*** Extracted material ***

-- ==== Sys2Proof/Machine/Trips.lean ====
section
/-! DEFINITION. What the pilot is driven to (R206, R207, R214, R215), the opening of a coil pair, and the trip decisions
of Russet with their classes (R261 to R265, R277, R282, R285 to R289): shared by every family that decides or opens. -/

namespace Sys2Proof.Machine

/-! ### Pilot drive -/

/-- The service role that Fescue serves: the role in force, or the one that Commissioning and Recovery return to. -/
def servingRole (s : State) : Role :=
  match s.modes.base with
  | .service => s.modes.role
  | .commissioning | .recovery => s.modes.prior
  | _ => .none

/-- The standby has taken the lease, and the roles are not exchanged yet (R66, R502). -/
def takesOver (s : State) : Bool := servingRole s == .standby && s.modes.handover && s.rus.lease

/-- This module drives the pilots (R206, R498, R499, R502). -/
def drives (s : State) (o : OutletNo) : Bool :=
  s.pair.carry.at o || takesOver s ||
    (!s.veh.txStopped && !s.pair.yielded && (servingRole s == .solo || servingRole s == .active))

/-- Link word 0 in force for an outlet's session: latched from phase 1 to phase 9 (R239). -/
def linkWord (s : State) (o : OutletNo) : Word :=
  let n := s.veh.session.at o
  if n.phase = 0 then (s.veh.pilot.at o).word0.now else n.link0

/-- The session core that carries an outlet can take a high-level session (R237, R541). -/
def coreUp (s : State) (o : OutletNo) : Bool :=
  let c := s.veh.core.at (s.veh.carries.at (Fin.ofNat 8 (o.val / 8)))
  !c.silent && !c.retired

/-- The outlet offers 5 % for high-level communication: HLC_REQ, or an enabled protocol with a core to carry it (R229). -/
def offersHlc (s : State) (o : OutletNo) : Bool :=
  let w := linkWord s o
  wBit w 9 || (coreUp s o && (wBit w 14 || wBit w 13 || wBit w 12))

/-- Cable rating of a proximity code in cable coding, mA (R212). -/
def cableRating (code : Nat) : Nat :=
  match code with
  | 1 => 13000
  | 2 => 20000
  | 3 => 32000
  | 4 => 63000
  | _ => 0

/-- The current offer of an AC outlet, mA (R214). -/
def offer (s : State) (o : OutletNo) : Nat :=
  let p := s.veh.pilot.at o
  let w := linkWord s o
  let i := min (wFld w 25 7 * 1000) (wFld p.word1.now 0 8 * 1000)
  let i := if wBit w 15 then i else min i (cableRating p.prox.toNat)
  match p.classE with
  | some limit => min i limit
  | none => i

/-- Drive form and duty of an offer, duty rounded down to 0.05 % (R215). -/
def offerDrive (ma : Nat) : BitVec 2 × Nat :=
  if ma < 6000 then (1, 0) else if ma ≤ 51000 then (2, ma / 30) else (2, ma * 8 / 1000 + 1280)

/-- The outlet charges in basic form: a basic session accepted by Ochre, or an AC session held under R237. -/
def basicOffer (s : State) (o : OutletNo) : Bool :=
  let n := s.veh.session.at o
  (n.proto == 0 && (n.phase == 3 || n.phase == 6) && n.accepted && (!offersHlc s o || s.veh.slac.left.at o || n.held))
    || (n.held && n.phase == 6 && isAc s o)

/-- What the session wants of the pilot (R229, R237). -/
def wish (s : State) (o : OutletNo) : BitVec 2 × Nat :=
  let n := s.veh.session.at o
  if basicOffer s o then
    offerDrive (if n.held && n.agreed ≠ 0 then min (offer s o) (n.agreed * 100) else offer s o)
  else if n.held && n.phase == 6 then (2, 100)
  else if n.phase = 0 || (n.phase = 9 && (n.proto == 0 || (s.veh.pilot.at o).state == .A)) then (1, 0)
  else if !offersHlc s o || (isAc s o && s.veh.slac.left.at o) then (1, 0)
  else (2, 100)

/-- The drive that holds for an outlet (R206, R219). -/
def target (s : State) (o : OutletNo) : BitVec 2 × Nat :=
  if !drives s o then (0, 0)
  else if !(s.rus.outlet.at o).enable || lockedOut s o || s.modes.base == .commissioning
      || (s.veh.pilot.at o).dcRestart then (3, 0)
  else
    let p := s.veh.pilot.at o
    -- In state E or F measured the drive form in force is kept (R207).
    if (p.state == .E || p.state == .F) && (p.drive == 1 || p.drive == 2) then (p.drive, p.duty) else wish s o

/-- A change of drive waits for the outlet's pilot boundary (R207). -/
def refreshDrive (o : OutletNo) (s : State) : State :=
  s.onPilot o fun p => { p with next := if (p.drive, p.duty) = target s o then none else some (target s o) }

/-- Every pilot's drive. -/
def refreshDrives (s : State) : State := forEach outlets refreshDrive s

/-! ### Openings -/

/-- FOFFn asserted or deasserted. -/
def setFoff (b : Bool) (g : Guard) : Guard := { g with fault := { g.fault with foff := b } }

/-- The weld check of an opening starts when the pair was on (R254). -/
def openedGuard (wasOn : Bool) (now : Nat) (g : Guard) : Guard :=
  { g with fault := { g.fault with foff := true }, closeReq := false, mirrorGrant := none, onMap := false,
           mirror := g.mirror || wasOn, weldAt := if wasOn then some now else g.weldAt,
           iso := { g.iso with result := g.iso.result.map fun r => { r with afterOpen := r.afterOpen && !wasOn } } }

/-- A coil pair opens: both switches off, FOFF asserted, a close in progress and a test cancelled (R264, R269, R270, R275). -/
def openPair (o : OutletNo) (s : State) : State :=
  let p := s.rus.pair.at (coilOf o)
  let now := s.och.clock.mono
  let s := s.onPair (coilOf o) fun p =>
    { p with cmd := false, turn := .idle, test := .none, hsRb := false, lsRb := true,
             changed := if p.cmd then now else p.changed }
  s.onGuard o (openedGuard p.cmd now)

/-- A running test of a pair is abandoned: the pair goes back to its commanded state (R275). -/
def abandonTest (p : PairNo) (s : State) : State :=
  s.onPair p fun x =>
    if x.test = .none then x else { x with test := .none, hsRb := x.cmd, lsRb := true }

/-- The drop of a brake pair: both switches off. -/
def offBrake (b : BrakeNo) (s : State) : State :=
  s.onPair (brakeOf b) fun p => { p with cmd := false, turn := .idle, test := .none, hsRb := false, lsRb := true }

/-! ### Decisions -/

/-- The fault word after a decision (R262, R263). -/
def FaultWord.decided (f : FaultWord) (cause : Byte) (peer : Bool) : FaultWord :=
  { f with first := if f.first = 0 then cause else f.first, last := cause,
           relayed := if f.first = 0 then peer else f.relayed, count := satAdd 8 f.count 1 }

/-- Sends a decision of this module to its peer (R265). -/
def relay (o : OutletNo) (cause : Byte) (cls : Nat) (peer : Bool) (s : State) : State :=
  if peer || s.pair.peer = 0 then s else { s with pair.sent := s.pair.sent ++ [.trip o cause cls] }

/-- The event of a decision: class, FIRST and COUNT (R263, R554). -/
def tripEvent (o : OutletNo) (cause : Byte) (cls : Nat) (peer : Bool) (s : State) : State :=
  let f := (s.rus.outlet.at o).fault
  raiseOcc 48 o.val cause.toNat false peer [BitVec.ofNat 8 cls, f.first, f.count] s

/-- CE_TIME in force, ms (R294). -/
def ceTime (s : State) : Nat := wFld s.rus.outCfg.now 13 6 * 60000

/-- The time remaining of every running Class E timer is saved with the pair map (R290). -/
def saveTimers (s : State) : State :=
  if s.dies.russet != .running then s
  else
    let mono := s.och.clock.mono
    { s with rus.outlet := s.rus.outlet.each fun g =>
        if g.ce.ends = 0 then g else { g with ce := { g.ce with saved := (g.ce.ends - mono) / 1000 } } }

/-- CE_FRAC in force, % (R294). -/
def ceFrac (s : State) : Nat := wFld s.rus.outCfg.now 19 7

/-- A decision counted in the fault word. -/
def count (o : OutletNo) (cause : Byte) (peer : Bool) (s : State) : State :=
  s.onGuard o fun g => { g with fault := g.fault.decided cause peer }

/-- A Class P decision puts an outlet into Lockout and ends its Class E (R263, R282). -/
def lockOut (o : OutletNo) (s : State) : State :=
  let was := (s.rus.outlet.at o).fault.classE
  let s := openPair o s
  let s := s.onGuard o fun g =>
    { g with fault := { g.fault with classP := true, classE := false, foff := true },
             ce := { ClassE.none with req2E := g.ce.req2E, req2F := g.ce.req2F } }
  let s := s.onPilot o fun p => { p with classE := none, limitE := none }
  let s := s.onSession o fun n => { n with locked := n.phase != 0 }
  let s := if was then raiseEnd 50 o.val [] s else s
  refreshDrive o s

/-- An armed release is withdrawn by a Class P decision (R431). -/
def withdrawRelease (o : OutletNo) (s : State) : State :=
  if (s.rus.outlet.at o).releaseArmed then
    raise 49 o.val 0 [7] (s.onGuard o fun g => { g with releaseArmed := false, awaitsPeer := false })
  else s

/-- A Class P decision for an outlet (R263, R282). -/
def tripP (o : OutletNo) (cause : Byte) (peer : Bool) (s : State) : State :=
  let s := count o cause peer s
  let s := if lockedOut s o then abandonTest (coilOf o) s else lockOut o s
  let s := tripEvent o cause 0 peer s
  settle (relay o cause 0 peer (withdrawRelease o s))

/-- I_RATED, A (R295). -/
def ratedAmps (s : State) (o : OutletNo) : Nat := wFld (s.rus.outlet.at o).coilCfg.now 20 12

/-- The configured current limit of R606 without Class E, 0.1 A. -/
def fullLimit (s : State) (o : OutletNo) : Nat :=
  let p := s.veh.pilot.at o
  let rated := ratedAmps s o
  if isDc s o then rated * 10
  else
    let i := wFld p.word1.now 0 8
    let i := if rated = 0 then i else min i rated
    if wBit (linkWord s o) 15 then i * 10 else min (i * 10) (cableRating p.prox.toNat / 100)

/-- First entry into Class E: timer started, Fescue told (R286). -/
def enterClassE (o : OutletNo) (s : State) : State :=
  if (s.rus.outlet.at o).fault.classE then s
  else
    let limit := offer s o * ceFrac s / 100
    let s := s.onGuard o fun g =>
      { g with fault := { g.fault with classE := true }, ce := { g.ce with ends := s.och.clock.mono + 1000 * ceTime s, saved := ceTime s } }
    let high := fullLimit s o * ceFrac s / 100
    let s := s.onPilot o fun p => { p with classE := some limit, limitE := some high }
    refreshDrive o (raise 50 o.val 0 [] s)

/-- A decision between the grant and the switch-on reasserts FOFF and cancels the close (R264); any decision ends a test
of the pair (R275). -/
def cancelClose (o : OutletNo) (s : State) : State :=
  if (s.rus.pair.at (coilOf o)).turn = .granted then openPair o s else abandonTest (coilOf o) s

/-- An E-continue decision (R277, R285, R286). -/
def tripE (o : OutletNo) (cause : Byte) (peer : Bool) (s : State) : State :=
  let s := cancelClose o (count o cause peer s)
  if lockedOut s o then relay o cause 1 peer (tripEvent o cause 1 peer s)
  else
    let s := enterClassE o s
    let s := s.onGuard o fun g =>
      { g with ce := { g.ce with causes := if g.ce.causes.contains cause then g.ce.causes else cause :: g.ce.causes } }
    relay o cause 1 peer (tripEvent o cause 1 peer s)

/-- An E-open decision: the pair opens and the outlet enters the expired state (R277, R288). -/
def tripOpen (o : OutletNo) (cause : Byte) (peer : Bool) (s : State) : State :=
  let s := count o cause peer s
  if lockedOut s o then relay o cause 2 peer (tripEvent o cause 2 peer (abandonTest (coilOf o) s))
  else
    let s := openPair o (enterClassE o s)
    let s := s.onGuard o fun g => { g with ce := { g.ce with expired := true, cleared := false, supervised := false, overFor := 0 } }
    relay o cause 2 peer (tripEvent o cause 2 peer s)

/-- A cause of reaction Record (R277). -/
def recordCause (o : OutletNo) (cause : Byte) (s : State) : State :=
  tripEvent o cause 3 false (count o cause false s)

/-- Class E of an outlet ends: FIRST, LAST and COUNT return to 0 unless it is in Lockout (R262, R289). -/
def endClassE (o : OutletNo) (s : State) : State :=
  let s := s.onGuard o fun g =>
    { g with fault := { g.fault with classE := false, first := if g.fault.classP then g.fault.first else 0,
                                     last := if g.fault.classP then g.fault.last else 0,
                                     count := if g.fault.classP then g.fault.count else 0 },
             ce := { ClassE.none with req2E := g.ce.req2E, req2F := g.ce.req2F } }
  let s := s.onPilot o fun p => { p with classE := none, limitE := none }
  refreshDrive o (raiseEnd 50 o.val [] s)

/-- Class E ends when its causes have cleared, and after an expiry when the enable was cleared and set again (R288, R289). -/
def tryEndClassE (o : OutletNo) (s : State) : State :=
  let g := s.rus.outlet.at o
  if g.fault.classE && g.ce.causes.isEmpty && (!g.ce.expired || (g.ce.cleared && g.enable)) then endClassE o s else s

/-- An E-continue cause clears (R288). -/
def clearCause (o : OutletNo) (cause : Byte) (s : State) : State :=
  tryEndClassE o (s.onGuard o fun g => { g with ce := { g.ce with causes := g.ce.causes.erase cause } })

/-- The outlets that a pair of mask words names, word `lo` holding outlets 0 to 31. -/
def maskOutlets (lo hi : Word) : List OutletNo :=
  outlets.filter fun o => if o.val < 32 then wBit lo o.val else wBit hi (o.val - 32)

/-- The outlets in a brake's OUT_MASK (R296). -/
def brakeOutlets (b : Brake) : List OutletNo := maskOutlets (b.cfg.now.getD 2 0) (b.cfg.now.getD 3 0)

/-- A brake fails: pair forced off, state Failed, its outlets into Lockout (R277, R281). -/
def failBrake (b : BrakeNo) (cause : Byte) (s : State) : State :=
  let s := offBrake b s
  let s := s.onBrake b fun x =>
    { x with state := .failed, cause := cause, tqreq := false, testOk := false, fromFailed := false }
  let s := raise 56 b.val cause.toNat [] s
  (brakeOutlets (s.rus.brake.at b)).foldl (fun s o => tripP o cause false s) s

/-- A brake engages: its pair goes off (R278). -/
def engageBrake (b : BrakeNo) (s : State) : State :=
  match (s.rus.brake.at b).state with
  | .releasing | .released =>
    raise 56 b.val 0 [] ((offBrake b s).onBrake b fun x => { x with state := .engaging })
  | .testing =>
    s.onBrake b fun x => { x with state := if x.fromFailed then .failed else .engaged, tqreq := false }
  | _ => offBrake b s

/-- A fault of a pair's switches: the outlet's cause, or 0x2B for a brake pair (R277). -/
def switchFault (p : PairNo) (cause : Byte) (s : State) : State :=
  if p.val < 64 then
    let o : OutletNo := Fin.ofNat 64 p.val
    if cause = 0x20 || cause = 0x21 || cause = 0x23 then tripP o cause false s else tripOpen o cause false s
  else failBrake (Fin.ofNat 4 (p.val - 64)) 0x2B s

/-- A decision relayed by the peer is applied as the own one (R265). -/
def relayedTrip (o : OutletNo) (cause : Byte) (classP : Bool) (s : State) : State :=
  if classP then tripP o cause true s else tripOpen o cause true s

end Sys2Proof.Machine
end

*** End of Extracted material ***

Assigned task
Copy every line in the data above that has the string "enterClassE" in it.

Worked solution
def enterClassE (o : OutletNo) (s : State) : State :=
    let s := enterClassE o s
    let s := openPair o (enterClassE o s)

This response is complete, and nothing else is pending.